ASSIGNMENT =>
Taking the line with "gts := (List.range" as the first and the line with "def Mem.warm (m" as the last, set down exactly every line in that range from the entries below, and no more.

DATA SECTION =>
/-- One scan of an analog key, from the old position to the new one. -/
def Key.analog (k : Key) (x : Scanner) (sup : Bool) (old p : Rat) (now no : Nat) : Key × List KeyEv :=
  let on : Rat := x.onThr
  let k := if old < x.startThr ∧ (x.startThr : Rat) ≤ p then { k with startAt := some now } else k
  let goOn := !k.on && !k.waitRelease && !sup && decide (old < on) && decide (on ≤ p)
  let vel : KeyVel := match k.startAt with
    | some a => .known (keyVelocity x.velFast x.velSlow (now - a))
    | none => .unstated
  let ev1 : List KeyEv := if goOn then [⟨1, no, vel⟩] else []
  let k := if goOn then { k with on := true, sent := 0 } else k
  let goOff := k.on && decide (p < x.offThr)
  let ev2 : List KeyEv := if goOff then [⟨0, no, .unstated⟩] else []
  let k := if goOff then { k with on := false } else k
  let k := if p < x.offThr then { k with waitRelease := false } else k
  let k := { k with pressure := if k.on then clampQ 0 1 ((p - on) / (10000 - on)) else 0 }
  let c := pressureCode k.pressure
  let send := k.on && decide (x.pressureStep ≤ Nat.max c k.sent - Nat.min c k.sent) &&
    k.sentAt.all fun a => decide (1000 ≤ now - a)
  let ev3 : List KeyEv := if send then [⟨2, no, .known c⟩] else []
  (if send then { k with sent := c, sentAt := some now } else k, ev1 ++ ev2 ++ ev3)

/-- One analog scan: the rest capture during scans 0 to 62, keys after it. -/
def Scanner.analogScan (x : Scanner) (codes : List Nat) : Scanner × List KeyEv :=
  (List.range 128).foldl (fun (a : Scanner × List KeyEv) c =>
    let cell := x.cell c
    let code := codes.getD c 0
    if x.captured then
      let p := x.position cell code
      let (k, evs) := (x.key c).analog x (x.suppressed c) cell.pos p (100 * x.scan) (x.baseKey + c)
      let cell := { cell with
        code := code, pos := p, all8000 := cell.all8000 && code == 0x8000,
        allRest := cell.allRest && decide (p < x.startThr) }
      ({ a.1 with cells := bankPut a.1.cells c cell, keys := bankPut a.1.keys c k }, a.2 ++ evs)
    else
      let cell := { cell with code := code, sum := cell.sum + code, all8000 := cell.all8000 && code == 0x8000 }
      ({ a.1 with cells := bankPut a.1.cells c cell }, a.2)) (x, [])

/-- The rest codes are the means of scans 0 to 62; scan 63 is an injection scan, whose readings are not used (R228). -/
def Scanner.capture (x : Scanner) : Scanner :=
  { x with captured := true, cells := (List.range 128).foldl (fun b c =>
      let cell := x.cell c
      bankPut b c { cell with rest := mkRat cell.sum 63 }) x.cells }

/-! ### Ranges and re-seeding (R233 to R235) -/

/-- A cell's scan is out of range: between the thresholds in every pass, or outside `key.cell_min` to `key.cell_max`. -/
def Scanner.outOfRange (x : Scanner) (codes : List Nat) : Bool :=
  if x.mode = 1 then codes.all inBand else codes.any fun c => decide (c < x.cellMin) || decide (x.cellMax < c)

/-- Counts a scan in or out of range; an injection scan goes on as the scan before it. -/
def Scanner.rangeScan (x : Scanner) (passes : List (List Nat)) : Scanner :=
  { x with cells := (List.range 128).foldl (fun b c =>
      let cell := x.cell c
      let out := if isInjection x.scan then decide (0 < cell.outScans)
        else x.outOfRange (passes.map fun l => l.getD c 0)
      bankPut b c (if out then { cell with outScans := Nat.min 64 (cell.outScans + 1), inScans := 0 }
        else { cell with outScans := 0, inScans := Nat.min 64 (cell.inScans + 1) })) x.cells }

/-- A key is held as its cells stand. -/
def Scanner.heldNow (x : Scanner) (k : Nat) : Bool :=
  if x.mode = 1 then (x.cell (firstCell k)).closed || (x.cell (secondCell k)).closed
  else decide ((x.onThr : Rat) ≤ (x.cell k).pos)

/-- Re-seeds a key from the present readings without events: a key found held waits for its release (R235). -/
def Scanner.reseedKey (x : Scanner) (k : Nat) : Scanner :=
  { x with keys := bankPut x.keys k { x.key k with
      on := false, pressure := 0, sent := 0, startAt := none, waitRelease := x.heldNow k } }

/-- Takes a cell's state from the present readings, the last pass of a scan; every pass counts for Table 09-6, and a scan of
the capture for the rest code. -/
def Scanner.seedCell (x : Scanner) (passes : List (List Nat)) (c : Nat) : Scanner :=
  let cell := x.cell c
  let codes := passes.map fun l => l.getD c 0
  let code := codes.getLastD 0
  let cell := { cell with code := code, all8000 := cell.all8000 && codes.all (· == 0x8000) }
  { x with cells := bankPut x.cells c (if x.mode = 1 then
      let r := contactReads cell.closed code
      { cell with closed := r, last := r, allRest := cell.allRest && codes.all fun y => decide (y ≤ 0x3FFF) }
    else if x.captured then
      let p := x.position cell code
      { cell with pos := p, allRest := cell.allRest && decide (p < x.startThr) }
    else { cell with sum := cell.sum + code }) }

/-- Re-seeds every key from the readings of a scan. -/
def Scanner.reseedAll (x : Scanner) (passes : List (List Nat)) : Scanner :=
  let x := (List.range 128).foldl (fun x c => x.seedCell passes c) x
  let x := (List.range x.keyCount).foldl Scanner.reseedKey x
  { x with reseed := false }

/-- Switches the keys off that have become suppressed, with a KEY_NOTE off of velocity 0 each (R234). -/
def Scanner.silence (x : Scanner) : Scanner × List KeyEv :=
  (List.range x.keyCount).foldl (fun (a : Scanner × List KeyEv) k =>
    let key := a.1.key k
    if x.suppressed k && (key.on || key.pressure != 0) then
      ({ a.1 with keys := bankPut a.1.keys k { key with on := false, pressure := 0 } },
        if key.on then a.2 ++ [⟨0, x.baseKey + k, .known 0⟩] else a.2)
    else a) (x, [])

==

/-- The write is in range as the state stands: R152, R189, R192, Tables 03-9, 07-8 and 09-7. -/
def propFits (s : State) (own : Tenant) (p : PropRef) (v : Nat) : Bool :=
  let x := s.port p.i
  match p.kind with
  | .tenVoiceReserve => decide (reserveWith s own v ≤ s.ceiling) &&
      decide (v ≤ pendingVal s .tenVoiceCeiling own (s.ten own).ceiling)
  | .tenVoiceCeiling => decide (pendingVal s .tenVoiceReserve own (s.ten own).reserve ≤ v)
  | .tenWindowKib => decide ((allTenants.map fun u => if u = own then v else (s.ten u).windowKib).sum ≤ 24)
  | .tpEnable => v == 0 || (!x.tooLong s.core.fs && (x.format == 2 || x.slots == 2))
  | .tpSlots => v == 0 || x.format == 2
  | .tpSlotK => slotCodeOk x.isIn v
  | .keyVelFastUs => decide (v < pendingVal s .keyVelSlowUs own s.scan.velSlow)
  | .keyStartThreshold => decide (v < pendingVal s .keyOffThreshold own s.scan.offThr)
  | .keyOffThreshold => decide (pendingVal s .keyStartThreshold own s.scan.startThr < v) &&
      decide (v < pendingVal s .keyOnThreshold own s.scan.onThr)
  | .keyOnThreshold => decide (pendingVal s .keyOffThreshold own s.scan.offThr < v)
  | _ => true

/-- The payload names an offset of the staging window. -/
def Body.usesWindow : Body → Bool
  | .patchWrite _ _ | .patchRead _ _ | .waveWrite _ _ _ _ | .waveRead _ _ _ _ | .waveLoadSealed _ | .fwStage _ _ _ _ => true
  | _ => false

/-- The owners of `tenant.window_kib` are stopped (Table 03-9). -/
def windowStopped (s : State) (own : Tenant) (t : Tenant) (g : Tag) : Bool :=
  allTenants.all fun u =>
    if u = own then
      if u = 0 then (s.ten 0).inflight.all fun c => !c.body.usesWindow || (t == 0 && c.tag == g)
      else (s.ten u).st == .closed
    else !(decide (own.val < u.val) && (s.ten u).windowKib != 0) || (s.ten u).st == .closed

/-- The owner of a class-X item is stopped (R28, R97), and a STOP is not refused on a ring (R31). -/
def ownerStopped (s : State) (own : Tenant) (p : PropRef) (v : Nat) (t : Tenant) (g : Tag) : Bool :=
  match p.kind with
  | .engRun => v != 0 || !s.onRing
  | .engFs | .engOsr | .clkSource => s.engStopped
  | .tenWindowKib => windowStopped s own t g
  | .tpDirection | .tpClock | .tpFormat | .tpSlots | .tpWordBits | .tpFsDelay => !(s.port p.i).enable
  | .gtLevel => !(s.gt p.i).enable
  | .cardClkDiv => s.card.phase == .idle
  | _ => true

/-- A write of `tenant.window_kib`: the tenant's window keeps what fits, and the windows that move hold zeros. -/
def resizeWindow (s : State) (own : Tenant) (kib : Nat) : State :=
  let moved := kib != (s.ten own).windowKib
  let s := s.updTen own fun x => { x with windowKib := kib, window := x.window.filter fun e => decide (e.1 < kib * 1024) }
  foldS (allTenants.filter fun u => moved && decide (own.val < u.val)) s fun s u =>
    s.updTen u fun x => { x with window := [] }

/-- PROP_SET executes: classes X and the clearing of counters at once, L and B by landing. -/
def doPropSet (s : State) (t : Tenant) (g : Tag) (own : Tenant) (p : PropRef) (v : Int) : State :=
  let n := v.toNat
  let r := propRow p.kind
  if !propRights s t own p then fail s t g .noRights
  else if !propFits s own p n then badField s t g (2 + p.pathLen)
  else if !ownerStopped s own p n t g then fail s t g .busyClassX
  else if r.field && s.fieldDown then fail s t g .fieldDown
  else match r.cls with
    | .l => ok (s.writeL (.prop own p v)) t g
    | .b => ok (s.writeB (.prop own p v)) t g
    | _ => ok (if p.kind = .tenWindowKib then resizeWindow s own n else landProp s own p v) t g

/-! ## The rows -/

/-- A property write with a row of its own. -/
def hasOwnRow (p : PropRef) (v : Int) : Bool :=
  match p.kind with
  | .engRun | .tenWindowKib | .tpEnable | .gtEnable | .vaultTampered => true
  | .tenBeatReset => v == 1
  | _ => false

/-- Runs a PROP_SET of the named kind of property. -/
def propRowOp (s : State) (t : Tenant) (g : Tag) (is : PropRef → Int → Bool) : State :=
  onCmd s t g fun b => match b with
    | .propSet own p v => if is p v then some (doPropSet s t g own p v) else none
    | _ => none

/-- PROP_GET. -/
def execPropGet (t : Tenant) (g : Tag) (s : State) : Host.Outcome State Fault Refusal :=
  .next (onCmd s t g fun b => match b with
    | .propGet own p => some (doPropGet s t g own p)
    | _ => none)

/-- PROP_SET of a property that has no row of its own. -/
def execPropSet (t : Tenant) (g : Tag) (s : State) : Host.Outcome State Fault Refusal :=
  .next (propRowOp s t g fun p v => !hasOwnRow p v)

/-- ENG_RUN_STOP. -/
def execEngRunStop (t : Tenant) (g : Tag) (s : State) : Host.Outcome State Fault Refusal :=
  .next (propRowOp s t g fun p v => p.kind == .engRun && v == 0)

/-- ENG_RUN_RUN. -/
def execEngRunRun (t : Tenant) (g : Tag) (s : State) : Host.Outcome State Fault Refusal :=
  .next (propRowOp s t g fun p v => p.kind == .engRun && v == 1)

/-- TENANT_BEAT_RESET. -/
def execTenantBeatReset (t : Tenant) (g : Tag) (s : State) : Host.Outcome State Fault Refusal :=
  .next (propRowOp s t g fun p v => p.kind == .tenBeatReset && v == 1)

...

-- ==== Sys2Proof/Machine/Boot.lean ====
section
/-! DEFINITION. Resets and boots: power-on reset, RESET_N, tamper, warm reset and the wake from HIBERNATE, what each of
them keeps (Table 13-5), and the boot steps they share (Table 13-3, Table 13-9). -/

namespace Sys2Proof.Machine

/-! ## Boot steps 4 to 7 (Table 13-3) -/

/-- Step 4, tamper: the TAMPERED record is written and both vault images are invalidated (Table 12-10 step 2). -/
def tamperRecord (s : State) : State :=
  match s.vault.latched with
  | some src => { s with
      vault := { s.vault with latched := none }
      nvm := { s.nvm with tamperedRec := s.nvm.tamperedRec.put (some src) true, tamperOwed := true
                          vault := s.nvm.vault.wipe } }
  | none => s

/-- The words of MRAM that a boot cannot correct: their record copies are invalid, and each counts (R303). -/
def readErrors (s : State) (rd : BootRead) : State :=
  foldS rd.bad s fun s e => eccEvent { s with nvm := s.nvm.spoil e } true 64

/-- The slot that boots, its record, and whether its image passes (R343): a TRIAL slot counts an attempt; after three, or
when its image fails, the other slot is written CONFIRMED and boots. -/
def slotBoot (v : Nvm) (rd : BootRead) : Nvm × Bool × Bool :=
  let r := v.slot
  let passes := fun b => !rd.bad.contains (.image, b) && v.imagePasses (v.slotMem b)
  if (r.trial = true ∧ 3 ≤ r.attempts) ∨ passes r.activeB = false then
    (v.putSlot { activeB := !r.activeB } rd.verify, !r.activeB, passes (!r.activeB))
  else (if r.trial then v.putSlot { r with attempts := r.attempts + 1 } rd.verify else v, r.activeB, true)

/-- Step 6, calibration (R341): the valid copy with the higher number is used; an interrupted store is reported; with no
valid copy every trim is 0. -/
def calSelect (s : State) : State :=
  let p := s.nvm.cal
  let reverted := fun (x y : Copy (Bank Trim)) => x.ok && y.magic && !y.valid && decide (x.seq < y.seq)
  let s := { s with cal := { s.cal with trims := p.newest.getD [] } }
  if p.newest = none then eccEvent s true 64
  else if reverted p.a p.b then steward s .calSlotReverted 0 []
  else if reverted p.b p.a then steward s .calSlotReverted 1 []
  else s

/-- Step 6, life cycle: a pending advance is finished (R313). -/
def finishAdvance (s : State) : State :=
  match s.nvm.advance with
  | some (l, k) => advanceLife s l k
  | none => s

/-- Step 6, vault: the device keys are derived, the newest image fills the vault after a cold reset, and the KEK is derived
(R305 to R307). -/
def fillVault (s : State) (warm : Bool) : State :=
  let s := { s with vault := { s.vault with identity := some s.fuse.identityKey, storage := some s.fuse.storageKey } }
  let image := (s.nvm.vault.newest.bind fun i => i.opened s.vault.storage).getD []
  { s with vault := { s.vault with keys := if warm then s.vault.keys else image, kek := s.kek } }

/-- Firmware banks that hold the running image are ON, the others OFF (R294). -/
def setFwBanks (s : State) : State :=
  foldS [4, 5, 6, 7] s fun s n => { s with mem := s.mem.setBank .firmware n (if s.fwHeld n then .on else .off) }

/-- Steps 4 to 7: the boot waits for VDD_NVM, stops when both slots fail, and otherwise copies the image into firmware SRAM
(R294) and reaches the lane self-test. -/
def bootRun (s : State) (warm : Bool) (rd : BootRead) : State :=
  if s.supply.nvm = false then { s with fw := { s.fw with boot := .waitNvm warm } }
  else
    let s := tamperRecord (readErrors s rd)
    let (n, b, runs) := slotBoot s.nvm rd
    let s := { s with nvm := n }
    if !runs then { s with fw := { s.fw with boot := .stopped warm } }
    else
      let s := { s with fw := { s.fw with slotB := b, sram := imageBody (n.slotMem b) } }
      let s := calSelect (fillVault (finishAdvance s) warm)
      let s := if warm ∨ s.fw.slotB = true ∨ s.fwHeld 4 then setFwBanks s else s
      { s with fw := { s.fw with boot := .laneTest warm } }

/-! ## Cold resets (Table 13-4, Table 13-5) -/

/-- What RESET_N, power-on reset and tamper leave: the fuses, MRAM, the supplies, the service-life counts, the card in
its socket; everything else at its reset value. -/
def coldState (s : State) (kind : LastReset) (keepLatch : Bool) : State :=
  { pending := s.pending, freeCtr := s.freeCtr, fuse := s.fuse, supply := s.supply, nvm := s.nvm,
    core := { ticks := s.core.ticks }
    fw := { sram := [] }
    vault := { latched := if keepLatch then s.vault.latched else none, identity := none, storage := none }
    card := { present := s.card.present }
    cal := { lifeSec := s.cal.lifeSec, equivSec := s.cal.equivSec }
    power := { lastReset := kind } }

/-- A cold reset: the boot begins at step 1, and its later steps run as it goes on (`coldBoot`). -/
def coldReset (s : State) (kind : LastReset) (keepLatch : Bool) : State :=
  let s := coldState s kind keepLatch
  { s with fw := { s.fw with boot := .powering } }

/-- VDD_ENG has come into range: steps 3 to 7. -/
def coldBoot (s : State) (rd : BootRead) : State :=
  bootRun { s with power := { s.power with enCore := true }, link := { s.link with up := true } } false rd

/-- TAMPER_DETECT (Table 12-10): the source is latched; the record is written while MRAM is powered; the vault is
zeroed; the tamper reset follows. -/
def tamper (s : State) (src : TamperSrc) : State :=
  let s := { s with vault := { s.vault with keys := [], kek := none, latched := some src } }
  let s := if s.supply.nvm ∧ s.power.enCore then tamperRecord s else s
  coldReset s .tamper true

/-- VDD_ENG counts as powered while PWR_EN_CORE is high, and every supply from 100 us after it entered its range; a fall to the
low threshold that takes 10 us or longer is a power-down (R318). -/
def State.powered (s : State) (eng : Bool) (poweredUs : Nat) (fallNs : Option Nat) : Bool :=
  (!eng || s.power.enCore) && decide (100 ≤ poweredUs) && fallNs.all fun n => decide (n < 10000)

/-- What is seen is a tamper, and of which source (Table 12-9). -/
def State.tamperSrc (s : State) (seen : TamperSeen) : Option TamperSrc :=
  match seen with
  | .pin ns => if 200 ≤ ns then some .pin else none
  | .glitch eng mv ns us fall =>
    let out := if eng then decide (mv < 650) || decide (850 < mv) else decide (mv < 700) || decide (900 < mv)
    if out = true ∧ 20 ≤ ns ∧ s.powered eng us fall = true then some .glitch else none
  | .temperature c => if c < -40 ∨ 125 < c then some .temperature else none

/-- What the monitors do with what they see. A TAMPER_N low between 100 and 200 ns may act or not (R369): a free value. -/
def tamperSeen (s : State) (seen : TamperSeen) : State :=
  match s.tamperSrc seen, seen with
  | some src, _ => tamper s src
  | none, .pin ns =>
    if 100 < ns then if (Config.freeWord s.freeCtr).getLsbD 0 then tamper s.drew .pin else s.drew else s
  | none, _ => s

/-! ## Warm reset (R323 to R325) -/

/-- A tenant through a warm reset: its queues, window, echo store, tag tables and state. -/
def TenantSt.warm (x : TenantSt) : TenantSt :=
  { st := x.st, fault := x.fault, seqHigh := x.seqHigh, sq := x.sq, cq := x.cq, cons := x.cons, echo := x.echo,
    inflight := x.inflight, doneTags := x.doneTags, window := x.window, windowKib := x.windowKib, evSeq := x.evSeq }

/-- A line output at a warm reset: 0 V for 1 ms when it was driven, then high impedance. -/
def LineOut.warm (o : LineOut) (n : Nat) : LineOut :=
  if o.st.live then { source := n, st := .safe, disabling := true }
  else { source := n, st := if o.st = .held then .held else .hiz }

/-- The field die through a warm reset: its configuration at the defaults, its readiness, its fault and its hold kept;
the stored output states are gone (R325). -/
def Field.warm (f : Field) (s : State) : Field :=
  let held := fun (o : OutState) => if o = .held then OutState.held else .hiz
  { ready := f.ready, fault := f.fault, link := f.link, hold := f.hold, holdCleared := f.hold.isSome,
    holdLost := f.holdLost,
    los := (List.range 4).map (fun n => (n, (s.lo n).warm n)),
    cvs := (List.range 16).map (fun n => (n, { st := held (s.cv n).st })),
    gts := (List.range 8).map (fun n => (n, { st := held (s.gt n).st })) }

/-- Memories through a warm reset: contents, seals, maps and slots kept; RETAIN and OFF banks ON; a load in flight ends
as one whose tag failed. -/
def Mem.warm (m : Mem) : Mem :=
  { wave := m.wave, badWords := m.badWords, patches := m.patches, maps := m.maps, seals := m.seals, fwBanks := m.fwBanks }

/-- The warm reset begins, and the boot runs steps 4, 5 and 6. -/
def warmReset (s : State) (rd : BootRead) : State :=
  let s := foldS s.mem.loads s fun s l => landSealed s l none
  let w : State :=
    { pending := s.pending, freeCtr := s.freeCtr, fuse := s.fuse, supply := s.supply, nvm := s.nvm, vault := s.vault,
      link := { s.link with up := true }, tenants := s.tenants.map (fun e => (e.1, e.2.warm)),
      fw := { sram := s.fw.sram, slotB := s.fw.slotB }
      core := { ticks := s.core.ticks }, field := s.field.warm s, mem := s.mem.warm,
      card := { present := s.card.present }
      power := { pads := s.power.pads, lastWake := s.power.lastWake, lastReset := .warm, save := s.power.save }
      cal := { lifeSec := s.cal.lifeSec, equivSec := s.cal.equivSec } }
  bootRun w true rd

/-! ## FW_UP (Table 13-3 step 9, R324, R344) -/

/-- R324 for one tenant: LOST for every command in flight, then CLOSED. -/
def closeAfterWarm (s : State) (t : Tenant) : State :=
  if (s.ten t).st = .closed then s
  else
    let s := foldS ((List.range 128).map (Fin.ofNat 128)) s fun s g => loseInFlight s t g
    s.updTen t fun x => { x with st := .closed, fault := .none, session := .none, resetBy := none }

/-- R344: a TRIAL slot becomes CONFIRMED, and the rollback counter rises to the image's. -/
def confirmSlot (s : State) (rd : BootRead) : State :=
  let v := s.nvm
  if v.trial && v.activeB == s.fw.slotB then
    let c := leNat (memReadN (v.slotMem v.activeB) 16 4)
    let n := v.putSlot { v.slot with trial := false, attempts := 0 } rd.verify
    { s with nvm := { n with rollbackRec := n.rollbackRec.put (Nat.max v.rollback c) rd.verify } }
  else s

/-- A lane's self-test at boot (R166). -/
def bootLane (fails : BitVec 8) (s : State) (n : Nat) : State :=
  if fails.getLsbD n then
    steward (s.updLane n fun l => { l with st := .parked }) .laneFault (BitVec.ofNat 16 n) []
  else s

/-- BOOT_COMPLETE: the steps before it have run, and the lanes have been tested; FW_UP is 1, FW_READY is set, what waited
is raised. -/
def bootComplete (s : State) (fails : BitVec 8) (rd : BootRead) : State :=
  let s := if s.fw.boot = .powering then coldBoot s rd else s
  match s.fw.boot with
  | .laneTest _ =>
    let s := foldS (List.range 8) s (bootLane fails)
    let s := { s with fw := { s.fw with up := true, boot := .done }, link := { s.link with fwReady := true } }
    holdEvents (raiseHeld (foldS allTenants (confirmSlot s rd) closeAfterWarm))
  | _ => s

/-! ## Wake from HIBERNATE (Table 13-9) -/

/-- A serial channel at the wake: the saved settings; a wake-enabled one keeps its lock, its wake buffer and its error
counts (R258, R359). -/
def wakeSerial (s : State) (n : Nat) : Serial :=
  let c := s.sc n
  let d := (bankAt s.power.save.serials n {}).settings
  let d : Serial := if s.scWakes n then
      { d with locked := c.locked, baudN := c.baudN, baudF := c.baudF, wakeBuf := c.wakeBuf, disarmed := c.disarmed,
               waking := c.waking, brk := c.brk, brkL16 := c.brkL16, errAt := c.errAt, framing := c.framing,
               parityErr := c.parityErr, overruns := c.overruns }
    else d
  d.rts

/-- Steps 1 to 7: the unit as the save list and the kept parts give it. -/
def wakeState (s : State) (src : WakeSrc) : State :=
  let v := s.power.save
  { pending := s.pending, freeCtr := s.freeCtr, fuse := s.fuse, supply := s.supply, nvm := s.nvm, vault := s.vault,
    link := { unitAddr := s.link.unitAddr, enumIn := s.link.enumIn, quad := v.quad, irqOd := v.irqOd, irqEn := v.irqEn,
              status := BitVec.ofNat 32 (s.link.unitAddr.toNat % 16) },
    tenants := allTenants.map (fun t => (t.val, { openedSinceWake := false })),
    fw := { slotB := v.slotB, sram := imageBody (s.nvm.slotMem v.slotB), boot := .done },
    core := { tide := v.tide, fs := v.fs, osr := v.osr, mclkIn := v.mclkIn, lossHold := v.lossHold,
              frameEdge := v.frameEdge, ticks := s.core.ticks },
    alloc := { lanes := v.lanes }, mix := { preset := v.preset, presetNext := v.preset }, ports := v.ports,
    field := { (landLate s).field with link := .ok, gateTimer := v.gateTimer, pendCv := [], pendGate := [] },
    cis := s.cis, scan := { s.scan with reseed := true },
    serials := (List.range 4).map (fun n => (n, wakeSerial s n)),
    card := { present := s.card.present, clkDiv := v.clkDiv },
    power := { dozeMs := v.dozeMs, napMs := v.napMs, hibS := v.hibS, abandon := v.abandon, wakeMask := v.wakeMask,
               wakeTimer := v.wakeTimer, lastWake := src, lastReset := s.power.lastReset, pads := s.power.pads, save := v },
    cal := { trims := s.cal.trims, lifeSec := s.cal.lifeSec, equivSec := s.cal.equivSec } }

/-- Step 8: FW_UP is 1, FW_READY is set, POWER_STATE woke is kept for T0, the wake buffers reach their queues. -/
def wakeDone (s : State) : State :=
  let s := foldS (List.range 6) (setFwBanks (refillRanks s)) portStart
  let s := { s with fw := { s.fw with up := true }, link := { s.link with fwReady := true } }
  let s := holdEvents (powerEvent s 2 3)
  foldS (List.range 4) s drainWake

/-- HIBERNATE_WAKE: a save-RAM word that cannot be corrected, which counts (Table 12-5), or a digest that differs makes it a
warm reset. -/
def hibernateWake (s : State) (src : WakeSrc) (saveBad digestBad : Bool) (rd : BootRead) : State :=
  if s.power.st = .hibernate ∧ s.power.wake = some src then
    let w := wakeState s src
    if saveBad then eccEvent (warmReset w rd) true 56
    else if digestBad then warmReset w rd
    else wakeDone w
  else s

OUTPUT FOR THIS EXERCISE =>
    gts := (List.range 8).map (fun n => (n, { st := held (s.gt n).st })) }

/-- Memories through a warm reset: contents, seals, maps and slots kept; RETAIN and OFF banks ON; a load in flight ends
as one whose tag failed. -/
def Mem.warm (m : Mem) : Mem :=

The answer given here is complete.